▸ Work instructions
Your answer should be the exact lines of the data below from the one containing "(s.setLastProduct a b c).volumes" through the one containing "(s.setArm a b).powered"; please include nothing else.

Items from a dataset:
[Start of section]
-- ==== Sys2Proof/Laws/Frames.lean ====
section
/-! SUPPORT. One lemma per shared operation: the parts of the state it leaves as they are. -/

namespace Sys2Proof.Machine

/-- A fold whose step keeps a part of the state keeps it. -/
theorem foldl_frame {α β : Type} {p : State → β} {f : State → α → State} (h : ∀ s a, p (f s a) = p s) (l : List α)
    (s : State) : p (l.foldl f s) = p s := by
  induction l generalizing s with
  | nil => rfl
  | cons a l ih => simp [List.foldl, ih, h]

@[simp] theorem State.setPermit_frame (s : State) (a : ℕ) (b : (PermitEntry → PermitEntry)) :
    (s.setPermit a b).powered = s.powered ∧ (s.setPermit a b).now = s.now ∧ (s.setPermit a b).pins = s.pins ∧
    (s.setPermit a b).session = s.session ∧ (s.setPermit a b).safety = s.safety ∧
    (s.setPermit a b).meters = s.meters ∧ (s.setPermit a b).volumes = s.volumes ∧ (s.setPermit a b).arms = s.arms ∧
    (s.setPermit a b).additive = s.additive ∧ (s.setPermit a b).custody = s.custody ∧
    (s.setPermit a b).uport = s.uport ∧ (s.setPermit a b).dport = s.dport ∧
    (s.setPermit a b).retention = s.retention ∧ (s.setPermit a b).freeUsed = s.freeUsed ∧
    (s.setPermit a b).pending = s.pending := by
  unfold State.setPermit; simp only []; (repeat' split) <;> simp

@[simp] theorem State.setLastProduct_frame (s : State) (a : ℕ) (b : Fin 8) (c : Fin 16) :
    (s.setLastProduct a b c).powered = s.powered ∧ (s.setLastProduct a b c).now = s.now ∧
    (s.setLastProduct a b c).pins = s.pins ∧ (s.setLastProduct a b c).session = s.session ∧
    (s.setLastProduct a b c).safety = s.safety ∧ (s.setLastProduct a b c).meters = s.meters ∧
    (s.setLastProduct a b c).volumes = s.volumes ∧ (s.setLastProduct a b c).arms = s.arms ∧
    (s.setLastProduct a b c).additive = s.additive ∧ (s.setLastProduct a b c).custody = s.custody ∧
    (s.setLastProduct a b c).uport = s.uport ∧ (s.setLastProduct a b c).dport = s.dport ∧
    (s.setLastProduct a b c).retention = s.retention ∧ (s.setLastProduct a b c).freeUsed = s.freeUsed ∧
    (s.setLastProduct a b c).pending = s.pending := by
  unfold State.setLastProduct; simp only []; (repeat' split) <;> simp

@[simp] theorem State.outOfService_frame (s : State) (a : Fin 6) :
    (s.outOfService a).powered = s.powered ∧ (s.outOfService a).now = s.now ∧ (s.outOfService a).pins = s.pins ∧
    (s.outOfService a).session = s.session ∧ (s.outOfService a).safety = s.safety ∧
    (s.outOfService a).meters = s.meters ∧ (s.outOfService a).volumes = s.volumes ∧ (s.outOfService a).arms = s.arms ∧
    (s.outOfService a).additive = s.additive ∧ (s.outOfService a).custody = s.custody ∧
    (s.outOfService a).uport = s.uport ∧ (s.outOfService a).dport = s.dport ∧
    (s.outOfService a).retention = s.retention ∧ (s.outOfService a).freeUsed = s.freeUsed ∧
    (s.outOfService a).pending = s.pending := by
  unfold State.outOfService; simp only []; (repeat' split) <;> simp

@[simp] theorem State.setArm_frame (s : State) (a : Fin 4) (b : Arm) :
    (s.setArm a b).powered = s.powered ∧ (s.setArm a b).now = s.now ∧ (s.setArm a b).pins = s.pins ∧
    (s.setArm a b).tables = s.tables ∧ (s.setArm a b).session = s.session ∧ (s.setArm a b).safety = s.safety ∧
    (s.setArm a b).meters = s.meters ∧ (s.setArm a b).volumes = s.volumes ∧ (s.setArm a b).additive = s.additive ∧
    (s.setArm a b).custody = s.custody ∧ (s.setArm a b).uport = s.uport ∧ (s.setArm a b).dport = s.dport ∧
    (s.setArm a b).retention = s.retention ∧ (s.setArm a b).freeUsed = s.freeUsed ∧
    (s.setArm a b).pending = s.pending := by
  unfold State.setArm; simp

@[simp] theorem State.setMeter_frame (s : State) (a : Fin 4) (b : Meter) :
    (s.setMeter a b).powered = s.powered ∧ (s.setMeter a b).now = s.now ∧ (s.setMeter a b).pins = s.pins ∧
    (s.setMeter a b).tables = s.tables ∧ (s.setMeter a b).session = s.session ∧ (s.setMeter a b).safety = s.safety ∧
    (s.setMeter a b).volumes = s.volumes ∧ (s.setMeter a b).arms = s.arms ∧ (s.setMeter a b).additive = s.additive ∧
    (s.setMeter a b).custody = s.custody ∧ (s.setMeter a b).uport = s.uport ∧ (s.setMeter a b).dport = s.dport ∧
    (s.setMeter a b).retention = s.retention ∧ (s.setMeter a b).freeUsed = s.freeUsed ∧
    (s.setMeter a b).pending = s.pending := by
  unfold State.setMeter; simp

@[simp] theorem State.setVol_frame (s : State) (a : Fin 4) (b : VolArm) :
    (s.setVol a b).powered = s.powered ∧ (s.setVol a b).now = s.now ∧ (s.setVol a b).pins = s.pins ∧
    (s.setVol a b).tables = s.tables ∧ (s.setVol a b).session = s.session ∧ (s.setVol a b).safety = s.safety ∧
    (s.setVol a b).meters = s.meters ∧ (s.setVol a b).arms = s.arms ∧ (s.setVol a b).additive = s.additive ∧
    (s.setVol a b).custody = s.custody ∧ (s.setVol a b).uport = s.uport ∧ (s.setVol a b).dport = s.dport ∧
    (s.setVol a b).retention = s.retention ∧ (s.setVol a b).freeUsed = s.freeUsed ∧
    (s.setVol a b).pending = s.pending := by
  unfold State.setVol; simp

@[simp] theorem State.setInj_frame (s : State) (a : Fin 6) (b : Injector) :
    (s.setInj a b).powered = s.powered ∧ (s.setInj a b).now = s.now ∧ (s.setInj a b).pins = s.pins ∧
    (s.setInj a b).tables = s.tables ∧ (s.setInj a b).session = s.session ∧ (s.setInj a b).safety = s.safety ∧
    (s.setInj a b).meters = s.meters ∧ (s.setInj a b).volumes = s.volumes ∧ (s.setInj a b).arms = s.arms ∧
    (s.setInj a b).custody = s.custody ∧ (s.setInj a b).uport = s.uport ∧ (s.setInj a b).dport = s.dport ∧
    (s.setInj a b).retention = s.retention ∧ (s.setInj a b).freeUsed = s.freeUsed ∧
    (s.setInj a b).pending = s.pending := by
  unfold State.setInj; simp
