theorem State.awaited_of_held (sent : t.phase ≠ .sending) (held : (s.findDevice t.address).isSome = true) :
    s.awaited t.address = some t := by
  rw [awaited, turn]
  exact if_pos ⟨sent, rfl, held⟩

theorem State.awaited_of_other {a : Byte} (other : a ≠ t.address ∨ s.findDevice t.address = none) :
    s.awaited a = none := by
  rw [awaited, turn]
  refine if_neg fun ⟨_, same, held⟩ => ?_
  subst same
  rcases other with other | unheld
  · exact other rfl
  · simp [unheld] at held

/-- A frame that is no response leaves a turn that waits waiting. -/
theorem State.unexpectedFrame_of_waiting (waiting : t.phase = .waiting) : s.unexpectedFrame = { s with
    dport := { s.dport with unexpected := min 65535 (s.dport.unexpected + 1), assembling := false } } :=
  State.unexpectedFrame_of_timely (fun u same => by simp_all) (State.dde_of_turn turn (by simp [waiting]))

end

/-- The state after a response to a poll or a verdict frame, before its record is offered (log 80). -/
def State.heard (s : State) (t : Turn) : State :=
  (s.withDport { s.dport with assembling := false }).turnAnswered t []

theorem State.stationFrame_of_awaited {a : Byte} {t : Turn} (awaited : s.awaited a = some t) (kind : Byte) (p : List Byte)
    (noRelay : t.kind ≠ .relay) : s.stationFrame a kind p = (s.heard t).route a kind p := by
  rw [stationFrame, awaited]
  exact if_neg noRelay

theorem State.relayAnswered_of_awaited {a : Byte} {t : Turn} (awaited : s.awaited a = some t) (p : List Byte)
    (noRelay : t.kind ≠ .relay) : s.relayAnswered a p = (s.heard t).countUnexpected := by
  rw [relayAnswered, awaited]
  exact if_neg noRelay

theorem State.answered_turn (t : Turn) : (s.answered t).dport.turn = none := by
  unfold answered
  cases s.findDevice t.address <;> rfl

theorem State.heard_turn {t : Turn} (noRelay : t.kind ≠ .relay) : (s.heard t).dport.turn = none := by
  rw [heard, turnAnswered_eq, if_neg noRelay, advance_eq]
  exact answered_turn t

theorem State.heard_live (t : Turn) : (s.heard t).live = s.live := by simp [live, heard]

/-! ### Records that no entry of their role may send (R171, R195) -/

/-- A record is not accepted: its address has no entry of its role, or its layout is broken. -/
theorem State.offer_of_unheld {a : Byte} {role : Role} {ok : Bool}
    (unheld : (∀ i, s.findDevice a = some i → (s.device i).role ≠ some role) ∨ ok = false) (record : List Byte)
    (block : Fin 12 → State) : s.offer a role ok record block =
      { s with dport := { s.dport with unexpected := min 65535 (s.dport.unexpected + 1) } } := by
  unfold offer
  cases found : s.findDevice a with
  | none => rfl
  | some i =>
    refine if_neg fun ⟨held, fits⟩ => ?_
    rcases unheld with other | broken
    · exact other i found held
    · simp [broken] at fits

end

section
variable {s : State}

theorem exec_card_of_live (live : s.live = true) (a : Byte) (n : BitVec 40) :
    exec (.card a n) s = .next (s.cardFrom a n) := whenPowered_of_live s live fun t => t.cardFrom a n

theorem exec_tag_of_live (live : s.live = true) (a : Byte) (n : BitVec 32) :
    exec (.tag a n) s = .next (s.tagFrom a n) := whenPowered_of_live s live fun t => t.tagFrom a n

theorem exec_temp_of_live (live : s.live = true) (a : Byte) (x : BitVec 16) (q : Byte) :
    exec (.temp a x q) s = .next (s.tempFrom a x q) := whenPowered_of_live s live fun t => t.tempFrom a x q

theorem exec_keySetup_of_live (live : s.live = true) (a k c g : Byte) (v : BitVec 24) (r : Byte) :
    exec (.keySetup a k c g v r) s = .next (s.keySetupFrom a k c g v r) :=
  whenPowered_of_live s live fun t => t.keySetupFrom a k c g v r

theorem exec_keyStart_of_live (live : s.live = true) (a k : Byte) :
    exec (.keyStart a k) s = .next (s.keyFrom a k .start [] (s.keyStart a k)) :=
  whenPowered_of_live s live fun t => t.keyFrom a k .start [] (t.keyStart a k)

theorem exec_keyStop_of_live (live : s.live = true) (a k : Byte) :
    exec (.keyStop a k) s = .next (s.keyFrom a k .stop [] (s.keyStop a k)) :=
  whenPowered_of_live s live fun t => t.keyFrom a k .stop [] (t.keyStop a k)

theorem exec_keySuspend_of_live (live : s.live = true) (a k : Byte) :
    exec (.keySuspend a k) s = .next (s.keyFrom a k .suspend [] (s.keySuspend a k)) :=
  whenPowered_of_live s live fun t => t.keyFrom a k .suspend [] (t.keySuspend a k)

theorem exec_keyResume_of_live (live : s.live = true) (a k : Byte) :
    exec (.keyResume a k) s = .next (s.keyFrom a k .resume [] (s.keyResume a k)) :=
  whenPowered_of_live s live fun t => t.keyFrom a k .resume [] (t.keyResume a k)

end

/-- Settles O57: what an unaccepted record, a turn's record, a stray frame and a forwarded copy each do. -/
theorem wrongRoleCounted : Obligations.WrongRoleCounted := by
  refine ⟨fun s a c role live record wrong => ?_, fun s t live turn sent noRelay held => ?_,
    fun s t a kind p live turn waiting other => ?_, fun s a role x => ⟨fun few => if_pos few, fun full => if_neg (by omega)⟩⟩
  · rcases record with ⟨n, rfl, rfl⟩ | ⟨n, rfl, rfl⟩ | ⟨x, q, rfl, rfl⟩ | ⟨k, c, g, v, r, rfl, rfl⟩ | ⟨k, op, rfl⟩
    · rw [exec_card_of_live live, State.cardFrom, State.offer_of_unheld (.inl (by simpa using wrong))]
    · rw [exec_tag_of_live live, State.tagFrom, State.offer_of_unheld (.inl (by simpa using wrong))]
    · rw [exec_temp_of_live live, State.tempFrom, State.offer_of_unheld (wrong.imp id fun broken => by simp at broken ⊢; omega)]
    · rw [exec_keySetup_of_live live, State.keySetupFrom,
        State.offer_of_unheld (wrong.imp id fun broken => by simp at broken ⊢; omega)]
    · have unheld := wrong.resolve_right (by rcases op with rfl | rfl | rfl | rfl <;> simp)
      rcases op with rfl | rfl | rfl | rfl
      · rw [exec_keyStart_of_live live, State.keyFrom, State.offer_of_unheld (.inl unheld)]
      · rw [exec_keyStop_of_live live, State.keyFrom, State.offer_of_unheld (.inl unheld)]
      · rw [exec_keySuspend_of_live live, State.keyFrom, State.offer_of_unheld (.inl unheld)]
      · rw [exec_keyResume_of_live live, State.keyFrom, State.offer_of_unheld (.inl unheld)]
  · have quiet : ¬s.dde = true := by simp [State.dde_of_turn turn sent]
    have awaited := State.awaited_of_held turn sent held
    have run : ∀ kind p, exec (.stationResponse t.address kind p) s = .next ((s.heard t).route t.address kind p) :=
      fun kind p => by rw [exec_stationResponse_of_live live, if_neg quiet, State.stationFrame_of_awaited awaited _ _ noRelay]
    have heard : (s.heard t).live = true := (State.heard_live t).trans live
    refine ⟨s.heard t, ?_, heard, State.heard_turn noRelay, fun n => ?_, fun n => ?_, fun x q => ?_,
      fun k c g v r => ?_, fun k => ?_, fun kind p other => ?_, fun p => ?_⟩
    · rw [run, State.route_none]
    · rw [run, State.route_card, exec_card_of_live heard]
    · rw [run, State.route_tag, exec_tag_of_live heard]
    · rw [run, State.route_temp, exec_temp_of_live heard]
    · rw [run, State.route_keySetup, exec_keySetup_of_live heard]
    · obtain ⟨start, stop, suspend, resume⟩ := (s.heard t).route_key t.address k
      rw [run, run, run, run, start, stop, suspend, resume, exec_keyStart_of_live heard, exec_keyStop_of_live heard,
        exec_keySuspend_of_live heard, exec_keyResume_of_live heard]
      exact ⟨rfl, rfl, rfl, rfl⟩
    · rw [run, State.route_of_other other]
      rfl
    · rw [exec_relayResponse_of_live live, if_neg quiet, State.relayAnswered_of_awaited awaited _ noRelay]
      rfl
  · have quiet : ¬s.dde = true := by simp [State.dde_of_turn turn (by simp [waiting])]
    have stray := State.unexpectedFrame_of_waiting turn waiting
    rw [exec_stationResponse_of_live live, exec_relayResponse_of_live live, if_neg quiet, if_neg quiet, State.stationFrame,
      State.relayAnswered, State.awaited_of_other turn other, stray]
    exact ⟨rfl, rfl⟩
[End of section]
▸ The completed task
    (s.setLastProduct a b c).volumes = s.volumes ∧ (s.setLastProduct a b c).arms = s.arms ∧
    (s.setLastProduct a b c).additive = s.additive ∧ (s.setLastProduct a b c).custody = s.custody ∧
    (s.setLastProduct a b c).uport = s.uport ∧ (s.setLastProduct a b c).dport = s.dport ∧
    (s.setLastProduct a b c).retention = s.retention ∧ (s.setLastProduct a b c).freeUsed = s.freeUsed ∧
    (s.setLastProduct a b c).pending = s.pending := by
  unfold State.setLastProduct; simp only []; (repeat' split) <;> simp

@[simp] theorem State.outOfService_frame (s : State) (a : Fin 6) :
    (s.outOfService a).powered = s.powered ∧ (s.outOfService a).now = s.now ∧ (s.outOfService a).pins = s.pins ∧
    (s.outOfService a).session = s.session ∧ (s.outOfService a).safety = s.safety ∧
    (s.outOfService a).meters = s.meters ∧ (s.outOfService a).volumes = s.volumes ∧ (s.outOfService a).arms = s.arms ∧
    (s.outOfService a).additive = s.additive ∧ (s.outOfService a).custody = s.custody ∧
    (s.outOfService a).uport = s.uport ∧ (s.outOfService a).dport = s.dport ∧
    (s.outOfService a).retention = s.retention ∧ (s.outOfService a).freeUsed = s.freeUsed ∧
    (s.outOfService a).pending = s.pending := by
  unfold State.outOfService; simp only []; (repeat' split) <;> simp

@[simp] theorem State.setArm_frame (s : State) (a : Fin 4) (b : Arm) :
    (s.setArm a b).powered = s.powered ∧ (s.setArm a b).now = s.now ∧ (s.setArm a b).pins = s.pins ∧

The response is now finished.